Yield Rises as Investors Trim Bonds Holding Ahead of Inflation
The average yield on Nigerian government bonds climbed by three basis points in the secondary market to close at 18.46%, traders said in separate updates.
Investors ramped up bonds ahead of inflation data set for February. Most of the investors’ activity was observed at the mid-segment (+8bps) of the curve, particularly on the FEB-31 (+39bps), JUL-30 (+27bps), and NOV-29 (+13bps) papers, CardinalStone said in a note.

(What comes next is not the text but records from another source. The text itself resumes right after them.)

-- ==== Sys2Proof/Certificates/Slice0/Obligations.lean ====
section
/-! DEFINITION. The statements about the model: what a step does, the invariants every step keeps, what refuses a request, and for every row of
the table what it does where it completes. `exec c s = .next t` writes out the whole next state, so that each such clause is also the row's frame. -/

open Sys2Proof Sys2Proof.Machine

/-- A step takes the command at the front of the queue and executes it on the state with the queue's rest. -/
def Obligations.StepRunsFrontCommand : Prop :=
  ∀ c rest s, s.pending = c :: rest → step s = exec c { s with pending := rest }

/-- The model's choice of log entry 1: on an empty queue a step is one TIME clock edge, which adds 64 raw LSB to the raw counter, wrapping at 72
bits; it changes nothing else where no domain switch is deferred, and where one is deferred it is tried again at the new raw value and the queue stays
empty; while the main side is held in cold reset it changes nothing. -/
def Obligations.EmptyQueueTicks : Prop :=
  ∀ s, s.pending = [] →
    (s.alive = true → ∃ t, step s = .next t ∧ t.tmu.raw = s.tmu.raw + 64 ∧ t.pending = [] ∧
      ((∀ w, s.tmu.switch = some w → w.deferred = false) → t = { s with tmu := { s.tmu with raw := t.tmu.raw } }) ∧
      (∀ w, s.tmu.switch = some w → w.deferred = true → t = ({ s with tmu := { s.tmu with raw := s.tmu.raw + 64 } }).runSwitch)) ∧
    (s.alive = false → step s = .next s)

/-- What the spec gives for reset: every register at its reset value, the main side held, nothing armed, no domain valid and none running, no
launch, no layer, no plane memory, the scheduler off, no run of the calibration unit, and no command waiting. -/
def Obligations.ResetIsHeld : Prop :=
  let s := State.reset
  s.pending = [] ∧ s.alive = false ∧ (∀ a, s.reg a = regReset a) ∧ s.armed = [] ∧
  s.reg Reg.glbChipId = 0x947200A1 ∧ s.reg Reg.cmdCfg = 0x0640C528 ∧ s.reg Reg.tmuCfg = 0x00800000 ∧ s.reg Reg.tmuDomCfg = 0x0A05370A ∧
  s.reg Reg.tmuBridge = 0x00640032 ∧ s.reg Reg.prtCfg = 1 ∧ s.reg Reg.ingCfg = 0x0A ∧ s.reg Reg.memCfg = 0x100 ∧
  s.tmu.raw = 0 ∧ s.tmu.d0.valid = false ∧ s.tmu.d1.valid = false ∧ s.lch.state = .idle ∧ s.pix.layers = [] ∧ s.ems.enabled = false ∧
  s.cal.run = none ∧ s.mem.enabled = false ∧ s.pwr.inert = true

/-- The invariants hold at reset. -/
def Obligations.ResetKeepsForm : Prop :=
  regsWf State.reset.regs = true ∧ Memory.wf State.reset.mem.dram = true ∧ State.reset.RawWhole

/-- No command changes the queue: a command's own effect is on everything else. -/
def Obligations.NoCommandTouchesTheQueue : Prop :=
  ∀ c s t, exec c s = .next t → t.pending = s.pending

/-- R31. No row of the main side, reset, command, debug access or fault, changes the island's state. A write that reaches the mailbox at
0x00E0_0000 through BAR0 has no effect but EV_25; a REG_WRITE with a word in it returns NOT_AUTHORIZED and writes no word, where its words before
that one are not refused for themselves. -/
def Obligations.MainSideLeavesTheIsland : Prop :=
  (∀ c s t, ofIsland c = false → exec c s = .next t → t.met = s.met) ∧
  (∀ a be d s, s.alive = true → 0x00E00000 ≤ a → a < 0x00F00000 → exec (.registerWrite a be d) s = .next (s.raise 25 1 (a / 4 * 4))) ∧
  (∀ r s k, Ready s 0x0003 r → u32 r.payload 0 % 4 = 0 → k < (words32 (r.payload.drop 4)).length →
    0x00E00000 ≤ u32 r.payload 0 + 4 * k → u32 r.payload 0 + 4 * k < 0x00F00000 →
    ((s.takeReq 0x0003 r).firstRefused r (u32 r.payload 0) 0 ((words32 (r.payload.drop 4)).take k)) = none →
    exec (.regWrite r) s = .next ((s.takeReq 0x0003 r).answer (s.takeReq 0x0003 r) 0x0003 r (rspErr stNotAuthorized r.slot)))

/-- The island's rows act on the island alone: nothing of the main side changes but the model's own counter of free values. -/
def Obligations.IslandRowsTouchTheIslandAlone : Prop :=
  ∀ c s t, ofIsland c = true → exec c s = .next t → t = { s with met := t.met, free := t.free }

/-- An invariant of every step, from every state: bits 5:0 of the running raw counter stay zero (from R148). -/
def Obligations.RawCounterStaysWhole : Prop :=
  ∀ s t, s.RawWhole → step s = .next t → t.RawWhole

Trading activities were subdued, marked by weak demand and a liquidity squeeze that pressured mid-tenor bonds. During early trading session, sell pressure dominated, leading to limited execution on February 2031 and May 2033 papers.

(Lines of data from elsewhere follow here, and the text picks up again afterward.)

-- ==== Sys2Proof/Laws/Anchor.lean ====
section
/-! SUPPORT. What almost nothing writes: the queue, the metrology island, the raw counter, the one-time memory, the boot phase and the
role. One lemma per operation of Machine/ says that it leaves them; only resets, the boot and the gate do not. -/

namespace Sys2Proof.Machine
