-- ==== Sys2Proof/Laws/AnchorRows.lean ====
section
/-! SUPPORT. One lemma per command that is neither a reset, a boot step nor a row of the island: its next state keeps the anchor. -/

namespace Sys2Proof.Machine
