/-! freeNext -/
@[simp] theorem State.freeNext_pending : (s.freeNext).pending = s.pending := rfl
@[simp] theorem State.freeNext_regs : (s.freeNext).regs = s.regs := rfl
@[simp] theorem State.freeNext_armed : (s.freeNext).armed = s.armed := rfl
@[simp] theorem State.freeNext_pwr : (s.freeNext).pwr = s.pwr := rfl
@[simp] theorem State.freeNext_evt : (s.freeNext).evt = s.evt := rfl
@[simp] theorem State.freeNext_cmd : (s.freeNext).cmd = s.cmd := rfl
@[simp] theorem State.freeNext_ks : (s.freeNext).ks = s.ks := rfl
@[simp] theorem State.freeNext_otp : (s.freeNext).otp = s.otp := rfl
@[simp] theorem State.freeNext_flash : (s.freeNext).flash = s.flash := rfl
@[simp] theorem State.freeNext_sec : (s.freeNext).sec = s.sec := rfl
@[simp] theorem State.freeNext_key : (s.freeNext).key = s.key := rfl
@[simp] theorem State.freeNext_net : (s.freeNext).net = s.net := rfl
@[simp] theorem State.freeNext_tmu : (s.freeNext).tmu = s.tmu := rfl
@[simp] theorem State.freeNext_lch : (s.freeNext).lch = s.lch := rfl
@[simp] theorem State.freeNext_mem : (s.freeNext).mem = s.mem := rfl
@[simp] theorem State.freeNext_pix : (s.freeNext).pix = s.pix := rfl
@[simp] theorem State.freeNext_lpp : (s.freeNext).lpp = s.lpp := rfl
@[simp] theorem State.freeNext_ems : (s.freeNext).ems = s.ems := rfl
@[simp] theorem State.freeNext_cal : (s.freeNext).cal = s.cal := rfl
@[simp] theorem State.freeNext_pai : (s.freeNext).pai = s.pai := rfl
@[simp] theorem State.freeNext_met : (s.freeNext).met = s.met := rfl
@[simp] theorem State.freeNext_metm : (s.freeNext).metm = s.metm := rfl
@[simp] theorem State.freeNext_out : (s.freeNext).out = s.out := rfl

/-! setPort -/
@[simp] theorem State.setPort_pending (p : Nat) (x : PortS) : (s.setPort p x).pending = s.pending := rfl
@[simp] theorem State.setPort_regs (p : Nat) (x : PortS) : (s.setPort p x).regs = s.regs := rfl
@[simp] theorem State.setPort_armed (p : Nat) (x : PortS) : (s.setPort p x).armed = s.armed := rfl
@[simp] theorem State.setPort_pwr (p : Nat) (x : PortS) : (s.setPort p x).pwr = s.pwr := rfl
@[simp] theorem State.setPort_evt (p : Nat) (x : PortS) : (s.setPort p x).evt = s.evt := rfl
@[simp] theorem State.setPort_cmd (p : Nat) (x : PortS) : (s.setPort p x).cmd = s.cmd := rfl
@[simp] theorem State.setPort_ks (p : Nat) (x : PortS) : (s.setPort p x).ks = s.ks := rfl
@[simp] theorem State.setPort_otp (p : Nat) (x : PortS) : (s.setPort p x).otp = s.otp := rfl
@[simp] theorem State.setPort_flash (p : Nat) (x : PortS) : (s.setPort p x).flash = s.flash := rfl
@[simp] theorem State.setPort_sec (p : Nat) (x : PortS) : (s.setPort p x).sec = s.sec := rfl
@[simp] theorem State.setPort_key (p : Nat) (x : PortS) : (s.setPort p x).key = s.key := rfl
@[simp] theorem State.setPort_tmu (p : Nat) (x : PortS) : (s.setPort p x).tmu = s.tmu := rfl
@[simp] theorem State.setPort_lch (p : Nat) (x : PortS) : (s.setPort p x).lch = s.lch := rfl
@[simp] theorem State.setPort_mem (p : Nat) (x : PortS) : (s.setPort p x).mem = s.mem := rfl
@[simp] theorem State.setPort_pix (p : Nat) (x : PortS) : (s.setPort p x).pix = s.pix := rfl
@[simp] theorem State.setPort_lpp (p : Nat) (x : PortS) : (s.setPort p x).lpp = s.lpp := rfl
@[simp] theorem State.setPort_ems (p : Nat) (x : PortS) : (s.setPort p x).ems = s.ems := rfl
@[simp] theorem State.setPort_cal (p : Nat) (x : PortS) : (s.setPort p x).cal = s.cal := rfl
@[simp] theorem State.setPort_pai (p : Nat) (x : PortS) : (s.setPort p x).pai = s.pai := rfl
@[simp] theorem State.setPort_met (p : Nat) (x : PortS) : (s.setPort p x).met = s.met := rfl
@[simp] theorem State.setPort_metm (p : Nat) (x : PortS) : (s.setPort p x).metm = s.metm := rfl
@[simp] theorem State.setPort_free (p : Nat) (x : PortS) : (s.setPort p x).free = s.free := rfl
@[simp] theorem State.setPort_out (p : Nat) (x : PortS) : (s.setPort p x).out = s.out := rfl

As the week progressed, market sentiment remained cautious, with limited trades on February 2031, May 2033, and February 2034 bonds.
Midweek, improved offers emerged on the April 2029, February 2031, and May 2033 bonds, but wide bid-offer spreads restricted transactions, keeping yields stable, according to AIICO Capital Limited.
At the close of session on Friday, the bond market remained quiet with few trades executed. Overall, the average mid-yield across the curve inched higher, traders said.
Across the benchmark curve, the average yield increased at the short (+4bps) and mid (+12bps) segments following selloffs of the JUL-2030 (+33bps) and FEB-2031 (+12bps) bonds, respectively. The average yield closed flat at the long end.
Analysts anticipate a decline in yields driven by expectations of reinvestment of coupon inflows. Over the medium term, analysts at Cordros Capital Limited said they still expect a moderation in yields consequent on the anticipated monetary policy administration and demand and supply dynamics.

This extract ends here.